『決戦!本能寺』 [読書日記]
内容(「BOOK」データベースより)
天正10年6月2日(1582年6月21日)。戦国のいちばん長い夜―本能寺の変。天下人となる目前の織田信長を、討った男、守った男。その生き様には、人間の変わることのない野心と業が滲み出る。名手七人による決戦!第3弾。
『決戦!関ヶ原』、『決戦!大坂城』に続く、「決戦!」シリーズ第三弾である。その時々の出来事を当時を生きた様々な人の視点から描くという興味深い試みだ。正直言うと、関ヶ原や大坂城については、7人と言わず、もっと多くの作家に参加してもらい、もっと多面的に描いて欲しいなと思ったものだ。
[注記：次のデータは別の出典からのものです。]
/-- Settles O43. -/
theorem joinAnnounceIsTaken : Obligations.JoinAnnounceIsTaken := by
  intro serial cause s running turn
  rw [exec_joinAnnounce running turn]
  refine ⟨fun a held one => ?_, ?_, fun fresh bound room => ?_⟩
  · rw [takeAnnounce_held (s := s.slotEnded false) held one cause]
    have start : (s.slotEnded false).slc.rows.get a = s.slc.rows.get a := rfl
    rw [start]
    let row := s.slc.rows.get a
    have settled (service : row.state ∈ [.awake, .dozing, .silent]) :
        announceAt a cause ((s.slotEnded false).withRow a row.announced) =
          (boundTo s a).foldl (State.settle (row.state != .silent))
            ((s.slotEnded false).withRow a { row.joiningFor cause with joinUnwritten := false }) := by
      have out : row.state ≠ .joining ∧ row.state ≠ .barred := by
        obtain ⟨-, h | h | h⟩ := mem_inService service <;> simp [h]
      rw [StationRow.announced_vacant out]
      exact announceAt_inService (row := { row with joinUnwritten := false }) (s := s.slotEnded false) rfl service cause
    refine ⟨fun vacant => congrArg _ ?_, fun barred => congrArg _ ?_, fun service => congrArg _ (settled service), fun service => ?_,
      fun joining => congrArg _ ?_⟩
    · have out : row.state ≠ .joining ∧ row.state ≠ .barred := by
        simp only [List.mem_cons, List.not_mem_nil, or_false] at vacant
        rcases vacant with h | h <;> simp [row, h]
      rw [StationRow.announced_vacant out]
      exact announceAt_vacant (row := { row with joinUnwritten := false }) (s := s.slotEnded false) rfl vacant cause
    · rw [StationRow.announced_waiting (.inr barred)]
      unfold announceAt
      simp only [get_withRow, row, barred]
      simp only [State.withRow, State.slotEnded, row, Table.set_get_self]
      rfl
    · let joining := (s.slotEnded false).withRow a { row.joiningFor cause with joinUnwritten := false }
      obtain ⟨kept, idle, others⟩ := settle_bound (row.state != .silent) a joining
      have here : joining.slc.rows.get a = { row.joiningFor cause with joinUnwritten := false } := get_withRow _ _ _
      have same : ((boundTo joining a).foldl (State.settle (row.state != .silent)) joining).slc.rows.get a =
          { row.joiningFor cause with joinUnwritten := false } :=
        (kept.loop.shut (by rw [here]; simp [StationRow.joiningFor])).trans here
      refine ⟨_, congrArg _ (settled service), congrArg StationRow.state same, congrArg StationRow.joinPrior same,
        congrArg StationRow.joinCause same, congrArg StationRow.queue same, (congrArg StationRow.rejoin same).trans rfl, idle,
        fun r c config other => (others r c config other).1, kept.memory, kept.rmi, kept.tk⟩
    · rw [StationRow.announced_waiting (.inl joining)]
      unfold announceAt
      rw [get_withRow, joining]
      simp only [setStation_eq_withRow, get_withRow, withRow_withRow]
      rfl
  · intro canBind unwritten a fresh can least
    have bindable (b : Station) : canAutoBind (s.slotEnded false) b = true ↔ canBind b := canAutoBind_iff
    rw [takeAnnounce_bound (s := s.slotEnded false) fresh ((bindable a).mpr can) (fun b hb => by
      rw [← Bool.not_eq_true, bindable]; exact least b hb)]
    obtain ⟨unpinned, -, -, vacant⟩ := can
    rw [autoBind_eq (s := s.slotEnded false) unpinned serial]
    let bound : State := { s.slotEnded false with rmi := { s.rmi with queue := s.rmi.queue ++ (if unwritten then [] else
      [{ body := .record (.station a) (recordUnit (.station a) 1 (stationBytes (some serial) false)) [], reply := none,
         inProgress := false }]) } }
    exact congrArg _ (announceAt_vacant (s := bound) (row := { s.slc.rows.get a with
      serial := some serial, awakeSince := false, joinUnwritten := unwritten }) rfl vacant cause)
  · rw [takeAnnounce_unknown (s := s.slotEnded false) fresh]
    · refine congrArg _ ((postReport_reported (by simp) (s.slotEnded false)).trans ?_)
      exact congrArg (fun tp => { s.slotEnded false with tp := tp }) (if_pos room)
    · intro a
      rw [← Bool.not_eq_true, canAutoBind_iff]
      rintro ⟨-, none_, ⟨r, c, config, here⟩, -⟩
      rcases bound a with serial_ | empty
      · have none_' : (s.slc.rows.get a).serial = none := none_
        simp [none_'] at serial_
      · have mem : r ∈ boundTo s a := mem_boundTo.mpr ⟨c, config, here⟩
        simp [empty] at mem

end Sys2Proof.Machine
end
シリーズが続くなら、そんな試みも考えてみて欲しいと思う。ちなみに、本能寺の次は川中島の合戦だそうだ。
今回収録されているのは、次の7作品だ。顔ぶれは前回の『決戦!大阪城』とほとんど変わらない。
「覇王の血」(伊東潤)―織田信房
「焔の首級」(矢野隆)―森乱丸
「宗室の器」(天野純希)―島井宗室
「水魚の心」(宮本昌孝)―徳川家康
「幽斎の悪采」(木下昌輝)―細川幽斎
「鷹、翔ける」(葉室麟)―斎藤利三
「純白き鬼札」(冲方丁)―明智光秀
伊東潤「覇王の血」については、織田信長の庶子で武田家を頼っていた五男信房を取りあげたもの。「織田信房」なんて知らなかったので、驚きの人選であった。こういうのも本能寺の変の解釈としてはありなんだと思う。ただ、著者の伊東さんは以前徳川家康陰謀説に立って長編作品を発表されていたので、それとも異なる解釈の作品を描かれるというのはちょっと意外だった。いや、戸惑ったという方が正確だ。
これに限らないが、当時いろいろな人が信長謀殺を狙っていたというのでは、いくら競作とはいえ作品間のつじつまが合わないところも出てくる気がする。せめて、企画編集側で1つの仮説を立てて、それを軸に各作家さんに書いてもらうことはできなかったのだろうか。関ヶ原や大坂城と違い、本能寺は真の首謀者が誰なのかが今もはっきりしていない。だからといって、こんなに異なる解釈w横並びで見せられては読者も戸惑うのではないか。
逆に、信長の首を狙っていたけど他の人に先を越された人の話ってのもあったら面白かったかもしれないが…。